Indirect fluorescent antibody staining is widely used in the diagnosis of parasitic infection. Indirect immunofluorescence test (IFAT) is currently recognized as the most effective method to detect malaria antibodies. The common antigen is erythroblastoid antigen in the blood of malaria patients. IFAT also has a high diagnostic value for extraintestinal amoeba, especially for amebic liver abscess. The antigen used is amoeba culture suspension or extracted soluble antigen.

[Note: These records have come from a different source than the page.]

/-- A command of a switchover that the peer's claim completes, at a unit that has handed over or is about to (R404). -/
def Dev.switchDone (d : Dev) (f : StatusFrame) : Dev :=
  if f.claim && decide (d.rd PAIR.EPOCH < f.epoch) then
    match d.pair.switch with
    | some (tag, .handed _) | some (tag, .drain _) =>
      let d1 := d.modPair (fun (x : PairSt) => { x with switch := none })
      match tag with | some t => d1.complete t .ok [f.epoch] | none => d1
    | _ => d
  else d

/-- The offset of the peer's TIMEBASE, and its table by EPOCH (R390). -/
def Dev.takeOffset (d : Dev) (f : StatusFrame) : Dev :=
  let o : Int := (f.tb : Int) - ((d.sys.nextFrame - frameTicks : Nat) : Int)
  let c := codeOf 64 o
  ((d.modPair (fun (x : PairSt) => { x with offsets := ((f.epoch, o) :: x.offsets.filter (fun e => e.1 != f.epoch)).take 16 })).wr
    PAIR.TB_OFFSET_LO 0 0 c).wr PAIR.TB_OFFSET_HI 0 0 (c / 2 ^ 32)

/-- A STATUS frame taken (R382, R390, R406, R409). A new EPOCH of the peer starts its journal anew. -/
def Dev.statusTake (d : Dev) (f : StatusFrame) : Dev :=
  let newEpoch := f.epoch != d.rd PAIR.PEER_EPOCH
  let beat := f.unit == d.peerId && f.claim
  let d1 := d.modPair (fun (x : PairSt) =>
    { x with peer := some ⟨f.unit, f.pair, f.siRev, f.grade, f.secondary, f.resolving, f.claim, f.gen, f.jseq⟩
             statusAt := some d.timebase
             hbSeen := x.hbSeen || beat
             hbMiss := if beat then 0 else x.hbMiss
             hbLoss := x.hbLoss && !beat
             jrnLag := match x.peer with | some p => !seqLe p.jseq x.jrnHigh && !newEpoch | none => false
             jrnIn := if newEpoch then [] else x.jrnIn
             jrnAliveIn := if newEpoch then none else x.jrnAliveIn
             rxGen := if newEpoch then none else x.rxGen })
  let d2 := ((d1.wr PAIR.PEER_EPOCH 0 0 f.epoch).wr PAIR.PEER_HEALTH 0 0 f.health).takeOffset f
  let bad := f.pair != d2.pairId || f.unit != d2.peerId || f.siRev != d2.host.siRev || f.grade != d2.host.grade
  let d3 := ((d2.flag PAIR.MISMATCH 0 0 bad).cond .pair 0 5 bad).faultCond (srcPair 4) bad
  let lost := d3.mode == .run && f.health / 2 ^ 28 == 7
  let d4 := ((d3.cond .pair 0 4 lost).faultCond (srcPair 3) lost).switchDone f
  let rule1 := f.claim && (decide (d4.rd PAIR.EPOCH < f.epoch) || (f.epoch == d4.rd PAIR.EPOCH && d4.secondary))
  let d5 := if d4.pairActive && rule1 then d4.demote 8 else d4
  d5.judgeRole.showPair

/-- STATUS_RX (R390). -/
def execStatusRx (words : List Nat) (s : State) : Host.Outcome State Fault Refusal :=
  shift s (fun d => d.frameRx 0x01 words (fun p d => if p.length = 12 then d.statusTake (statusOf p) else d))

/-- PEER_LOST_TIMEOUT (R409): an active unit has had no STATUS frame for 1 ms. -/
def execPeerLostTimeout (s : State) : Host.Outcome State Fault Refusal :=
  stay s (whenDev
    (fun d => d.pairActive && d.passed (max (d.pair.statusAt.getD 0) (d.pair.claimSince.getD 0)) (msTicks 1))
    (fun d => (d.cond .pair 0 4 true).faultCond (srcPair 3) true))

/-- HEARTBEAT_LOSS (R390, R398): 8 system frames without a heartbeat. -/
def execHeartbeatLoss (s : State) : Host.Outcome State Fault Refusal :=
  shift s (whenDev (fun d => d.paired && decide (8 ≤ d.pair.hbMiss) && !d.pair.hbLoss)
    (fun d => (((d.modPair (fun (x : PairSt) => { x with hbLoss := true })).inc PAIR.HB_LOSS).showPair).silentPeer))

/-- FATAL_FRAME_RX (R398). -/
def execFatalFrameRx (words : List Nat) (s : State) : Host.Outcome State Fault Refusal :=
  shift s (fun d => d.frameRx 0x02 words (fun p d =>
    if p.length = 3 ∧ words64At p 0 = d.peerId ∧ p.getD 2 0 = d.rd PAIR.PEER_EPOCH then d.takeover 0 else d))

/-! ### Checkpoints (R392 to R394, R405) -/

/-- LENGTH of a checkpoint's sections: each has a header of 16 bytes, and its body is padded to 64 bytes (R392). -/
def CkptSend.lenOf (x : CkptSend) : Nat := (x.parts.map (fun p => 16 + ceilDiv (Config.sectionBytes p.2) 64 * 64)).foldl (· + ·) 0

/-- The header of a checkpoint slot with its CRC-32 (R392). Sections have a layout of their own, so LENGTH is free (log entry 100). -/
def CkptSend.header (x : CkptSend) (epoch : Nat) : List Nat :=
  let ws := [0x434B5054, 1] ++ words64 x.gen ++ [epoch, x.jseqBase] ++ words64 x.snapTb ++ [x.lenOf % 2 ^ 32, x.parts.length]
  ws ++ [crc32Words ws]

/-- The commit record of a checkpoint with its CRC-32 (R392). -/
def commitRecord (gen epoch headCrc : Nat) : List Nat :=
  let ws := [0x434D4954] ++ words64 gen ++ [epoch, headCrc]
  ws ++ [crc32Words ws]

/-- The CRC-32 of a slot header that is sound and names a generation; none for another (R392). -/
def headSound (gen : Nat) (ws : List Nat) : Option Nat :=
  if ws.length = 11 ∧ ws.headD 0 = 0x434B5054 ∧ ws.getD 1 0 = 1 ∧ words64At ws 2 = gen ∧ ws.getD 10 0 = crc32Words (ws.take 10) then
    some (ws.getD 10 0)
  else none

/-- CHECKPOINT_START (R392): at a system multiframe boundary the active unit takes a checkpoint; an overflowed journal goes on from it. -/
def execCheckpointStart (s : State) : Host.Outcome State Fault Refusal :=
  stay s (whenDev
    (fun d => d.pairActive && d.mateUp && d.pair.send.isNone && decide (d.timebase + mfTicks < d.sys.nextMf + frameTicks) &&
      (d.pair.ckptDue || d.pair.ckptForce != [] || decide (d.pair.ckptNext ≤ d.timebase)))
    (fun d =>
      let g := (d.pair.genStart + 1) % 2 ^ 64
      let parts := ([1, 2, 3, 4, 5, 6, 7, 8] : List Nat).map (fun id => (id, d.sectionBody id))
      let x : CkptSend := ⟨g, d.pair.jrnSeq, d.sys.nextMf - mfTicks, parts, false⟩
      let d1 := d.modPair (fun (y : PairSt) => { y with
        genStart := g, send := some x, ckptDue := false, jrnStop := false, ckptNext := x.snapTb + msTicks (100 * d.rd PAIR.CKPT_PERIOD) })
      parts.foldl (fun (d : Dev) p => d.emit (.ckpt g p.1 p.2)) (d1.mateSend 0x10 (words64 g ++ [0] ++ x.header (d1.rd PAIR.EPOCH)))))

/-- CKPT_SEND_DONE (R394): every section has been sent, and the commit record follows. -/
def execCkptSendDone (s : State) : Host.Outcome State Fault Refusal :=
  stay s (fun d =>
    match d.pair.send with
    | some x =>
      if x.sent || !d.mateUp then d
      else (d.modPair (fun (y : PairSt) => { y with send := some { x with sent := true } })).mateSend 0x11
        (commitRecord x.gen (d.rd PAIR.EPOCH) ((x.header (d.rd PAIR.EPOCH)).getLastD 0))
    | none => d)

/-- The slot of a generation (R392). -/
def Dev.ckptSlot (d : Dev) (gen : Nat) : SlotSt := if gen % 2 = 0 then d.pair.slotA else d.pair.slotB
def Dev.setCkptSlot (d : Dev) (gen : Nat) (x : SlotSt) : Dev :=
  d.modPair (fun (y : PairSt) => if gen % 2 = 0 then { y with slotA := x } else { y with slotB := x })

/-- Checkpoint data at the standby (R394). -/
def Dev.ckptTake (d : Dev) (gen : Nat) (data : CkptData) : Dev :=
  if d.mode != .standby || !d.hamperOnline then d
  else
    match data with
    | .head ws =>
      if ws.getD 4 0 ≠ d.rd PAIR.PEER_EPOCH then d
      else (d.setCkptSlot gen ⟨gen, ws.getD 4 0, ws.getD 5 0, words64At ws 6, ws.getD 9 0, headSound gen ws, false, []⟩).modPair
        (fun (y : PairSt) => { y with rxGen := some gen })
    | .part id ok body =>
      let x := d.ckptSlot gen
      if d.pair.rxGen ≠ some gen ∨ x.epoch ≠ d.rd PAIR.PEER_EPOCH then d
      else
        let parts := x.parts.filter (fun p => p.id != id)
        let d1 := d.setCkptSlot gen { x with parts := parts ++ [⟨id, ok, body⟩] }
        if ok then d1 else d1.mateSend 0x41 (words64 gen ++ [id])

/-- CKPT_DATA_RX (R394). -/
def execCkptDataRx (crcOk : Bool) (gen : Nat) (data : CkptData) (s : State) : Host.Outcome State Fault Refusal :=
  stay s (fun d => (d.mateRx crcOk (fun d => d.ckptTake gen data)).showPair)

/-- The entries held after a checkpoint's JSEQ_BASE: those before it go; where the entries left do not follow it, all go. -/
def PairSt.trimJournal (x : PairSt) (base : Nat) : PairSt :=
  let left := x.jrnIn.filter (fun e => !seqLe e.seq base)
  match left with
  | [] => { x with jrnIn := [], jrnHigh := base, jrnAliveIn := if x.jrnHigh = base then x.jrnAliveIn else none }
  | e :: _ => if e.seq = (base + 1) % 2 ^ 32 then { x with jrnIn := left } else { x with jrnIn := [], jrnHigh := base, jrnAliveIn := none }

/-- Whether a commit record received commits the checkpoint in progress (R394): its CRC-32 passes, it agrees with the slot's header, and every
section has passed. -/
def Dev.commits (d : Dev) (p : List Nat) : Bool :=
  let x := d.ckptSlot (words64At p 1)
  d.mode == .standby && d.pair.rxGen == some x.gen && x.epoch == d.rd PAIR.PEER_EPOCH &&
  (match x.headCrc with | some c => p == commitRecord x.gen x.epoch c | none => false) &&
  x.parts.length == x.count && x.parts.all (fun p => p.ok)

/-- CKPT_COMMIT_RX (R394): the commit record is written once every section has passed. -/
def execCkptCommitRx (words : List Nat) (s : State) : Host.Outcome State Fault Refusal :=
  stay s (fun d => d.frameRx 0x11 words (fun p d =>
    let gen := words64At p 1
    let x := d.ckptSlot gen
    if d.commits p then
      let d1 := (d.setCkptSlot gen { x with committed := true }).modPair (fun (y : PairSt) =>
        { y.trimJournal x.jseqBase with rxGen := none, jrnLag := false, ageFrom := some (((x.snapTb : Int) - d.tbOffset).toNat) })
      (((d1.mateSend 0x40 ([d1.pair.jrnHigh] ++ words64 gen ++ [0])).raise .pair 0 9)).showPair
    else d))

Immunofluorescence is also a good tool to detect autoantibodies, which is widely used in the experimental diagnosis of autoimmune diseases. Its outstanding advantage is that it can simultaneously detect antibodies and tissue components that react specifically with antibodies in a simple way, and can simultaneously detect antibodies against different tissue components in the same tissue. There are mainly anti-nuclear antibodies, anti-smooth muscle antibodies and anti-mitochondrial antibodies. Mouse liver is the most commonly used nuclear antigen in the detection of antinuclear antibodies, which can be made into frozen sections, prints or homogenates. Anti-centromere antibody and anti-neutrophil plasma antibody can also be detected by tissue culture cells such as Hep2 cells or Hela cells smear. Other autoantibodies that can be detected by immunofluorescence technique include anti-parietal cell antibody, anti-double-stranded DNA antibody, anti-thyroglobulin antibody, anti-thyroid microsome antibody, anti-bone marrow muscle antibody and anti-adrenal antibody.